The book is part history, part biography. Harrell sets out to tell the story of Homer Hailey, but in order to do so he must explain the historical developments within the Churches of Christ beginning with the turn of the 20th century leading all the way into the final decade of the century. As such, the book contains a treasure trove of information the reader will not likely find in any other source unless he/she is a devoted historian. Harrell is a preeminent historian and he knows the printed material relating to the Churches of Christ as well, if not better, than any other person alive. This is evidenced by the copious end-notes.

Because one major goal of the book is to tell the story of Hailey, the history that precedes the biography section does focus more narrowly on the personalities and root motivations of the institutional/non-institutional split within the Churches of Christ. So, for example, the events and main characters are examined with that division in mind, not simply to explain “X happened at Y period of time.” However, because so much of the early 20th century witnessed the battles fought over pre-millennialism and then the institutions (orphans homes, and later especially the colleges), there is a staggering amount of history that is covered.

One strength of this book is paradoxically one of its weaknesses – Harrell was (and still is) an active voice in the institutional controversy.
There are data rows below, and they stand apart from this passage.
-- ==== Sys2Proof/Machine/Floating.lean ====
section
/-! DEFINITION. The scalar floating-point instructions (R18, R20, R30). -/

namespace Sys2Proof.Machine

/-- A rounded result and its flags are written (R18, R20). -/
def Thr.putF (t : Thr) (d : Bool) (fd : Nat) (r : Nat × Nat) : Thr := (t.setFd d fd r.1).raise r.2

/-- FADD, FSUB, FMUL, FDIV. -/
def arithOp (f : Nat) (fm : FFmt) (rm x y : Nat) : Nat × Nat :=
  match f with
  | 0 => fm.add rm x y | 1 => fm.sub rm x y | 2 => fm.mul rm x y | _ => fm.div rm x y

/-- Sign operations: 0 FCOPYSIGN, 1 FNEG, 2 FABS, 3 FMULSIGN. -/
def signOp (f : Nat) (fm : FFmt) (x y : Nat) : Nat :=
  let m := x % 2 ^ (fm.eb + fm.mb)
  let sx := (x >>> (fm.eb + fm.mb)) % 2
  let sy := (y >>> (fm.eb + fm.mb)) % 2
  let sg := match f with | 0 => sy | 1 => 1 - sx | 2 => 0 | _ => (sx + sy) % 2
  m + sg * 2 ^ (fm.eb + fm.mb)

/-- FADD, FSUB, FMUL, FDIV (R30). -/
def execFaddFsubFmulFdiv (u : Agent) (iw : IWord) (s : State) : Out :=
  scalar u iw s (fun op => match op with
    | .farith f d fd a b => some (fun _ t => t.putF d fd (arithOp f (fmtOf d) t.rm (t.getFd d a) (t.getFd d b))) | _ => none)

/-- FSQRT (R30). -/
def execFsqrt (u : Agent) (iw : IWord) (s : State) : Out :=
  scalar u iw s (fun op => match op with
    | .fsqrt d fd a => some (fun _ t => t.putF d fd ((fmtOf d).sqrt t.rm (t.getFd d a))) | _ => none)

/-- FMIN and FMAX (R30). -/
def execFminFmax (u : Agent) (iw : IWord) (s : State) : Out :=
  scalar u iw s (fun op => match op with
    | .fminmax f d fd a b => some (fun _ t => t.putF d fd ((fmtOf d).minmax (f == 1) (t.getFd d a) (t.getFd d b))) | _ => none)

/-- FCOPYSIGN, FNEG, FABS, FMULSIGN (R30). -/
def execFsign (u : Agent) (iw : IWord) (s : State) : Out :=
  scalar u iw s (fun op => match op with
    | .fsign f d fd a b => some (fun _ t => t.setFd d fd (signOp f (fmtOf d) (t.getFd d a) (t.getFd d b))) | _ => none)

/-- FWIDEN and FNARROW: d names the source (R30). -/
def execFwidenFnarrow (u : Agent) (iw : IWord) (s : State) : Out :=
  scalar u iw s (fun op => match op with
    | .fcvt d fd a => some (fun _ t => t.putF (!d) fd ((fmtOf d).conv (fmtOf (!d)) t.rm (t.getFd d a))) | _ => none)

/-- FTOI and FTOU (R30). -/
def execFtoiFtou (u : Agent) (iw : IWord) (s : State) : Out :=
  scalar u iw s (fun op => match op with
    | .ftoi uns d rd a => some (fun _ t =>
        let r := (fmtOf d).toInt uns t.rm (t.getFd d a)
        (t.setG rd (BitVec.ofNat 64 r.1)).raise r.2) | _ => none)

/-- ITOF and UTOF (R30). -/
def execItofUtof (u : Agent) (iw : IWord) (s : State) : Out :=
  scalar u iw s (fun op => match op with
    | .itof uns d fd a => some (fun _ t => t.putF d fd ((fmtOf d).ofInt uns t.rm (t.getG a).toNat)) | _ => none)

/-- MOVF.G and MOVG.F (R30). -/
def execMovfgMovgf (u : Agent) (iw : IWord) (s : State) : Out :=
  scalar u iw s (fun op => match op with
    | .mov toG d rd a => some (fun _ t =>
        if toG then t.setG rd (BitVec.ofNat 64 (t.getFd d a)) else t.setFd d rd (t.getG a).toNat) | _ => none)

/-- FKIND (R30). -/
def execFkind (u : Agent) (iw : IWord) (s : State) : Out :=
  scalar u iw s (fun op => match op with
    | .fkind d rd a => some (fun _ t => t.setG rd (BitVec.ofNat 64 ((fmtOf d).kind (t.getFd d a)))) | _ => none)

/-- FMA and FNMA (R30). -/
def execFmaFnma (u : Agent) (iw : IWord) (s : State) : Out :=
  scalar u iw s (fun op => match op with
    | .fma neg false d fd a b c => some (fun _ t =>
        t.putF d fd ((fmtOf d).fma t.rm neg false (t.getFd d a) (t.getFd d b) (t.getFd d c))) | _ => none)

/-- FMS and FNMS (R30). -/
def execFmsFnms (u : Agent) (iw : IWord) (s : State) : Out :=
  scalar u iw s (fun op => match op with
    | .fma neg true d fd a b c => some (fun _ t =>
        t.putF d fd ((fmtOf d).fma t.rm neg true (t.getFd d a) (t.getFd d b) (t.getFd d c))) | _ => none)

/-- FCMP (R30). -/
def execFcmp (u : Agent) (iw : IWord) (s : State) : Out :=
  scalar u iw s (fun op => match op with
    | .fcmp d c pd a b => some (fun _ t =>
        let r := (fmtOf d).compare c (t.getFd d a) (t.getFd d b)
        (t.setP pd r.1).raise r.2) | _ => none)

end Sys2Proof.Machine
end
Therefore, he can provide a “fly on the wall” perspective that many other authors could not – he not only knew many of the main characters involved in this discussion, he joined in the fray. The negative aspect of this connection is that, as good and professional a historian as Harrell is, sometimes he reveals the color of the flag that he is marching under more clearly than he should. He routinely labels the “progressives” (itself a dangerously pejorative term Harrell uses to identify the supporters of institutions) as “rebels,” and in numerous other ways he lets his feelings slip by. He opined that the progressives held “deviant views” and in reporting a comment made by Richard Hughes, he wrote that Hughes “complained,” when a more equitable verb could have been easily chosen. To be fair, Harrell broadly praised Hughes’ history of the Churches of Christ – but the little snarky comments reveal that Harrell thoroughly disagrees with the ultimate conclusions that Hughes draws.

Ministers and other leaders in the Churches of Christ need to read this book, especially if they were born in the late 20th century. This book not only explains what happened during the institutional/non-institutional split, but it also gives a clear window into many of the issues that are plaguing the church today. As I have said before (and as many others have said as well), I believe another clear split has occurred within the Churches of Christ in the early 21st century. This book will explain much of why this latest split has occurred. “What goes around comes around,” or in more biblical language, “what has been is what will be,” and so 100 years later we can see many of the same attitudes, and justifications, for behaviors that are contrary to scriptural teachings.

A personal note: while I was serving as the graduate assistant for Dr. Bill Humble at the Center for Restoration Studies at Abilene Christian University, I assisted Dr. Harrell as he was researching material for this book. He was gracious and extremely kind. As a expression of thanks for my help (which was truly minimal), Dr. Harrell gifted me with inscribed copies of three of his other books – Quest for a Christian America, White Sects and Black Men, and his biography of Pat Robertson. I am indebted to Dr. Harrell for many things, not the least of which was the way in which he taught me (through his writings) to research fully, document extensively, and think clearly about your subject. While I never had Dr. Harrell as an instructor, he taught me much and I owe him more.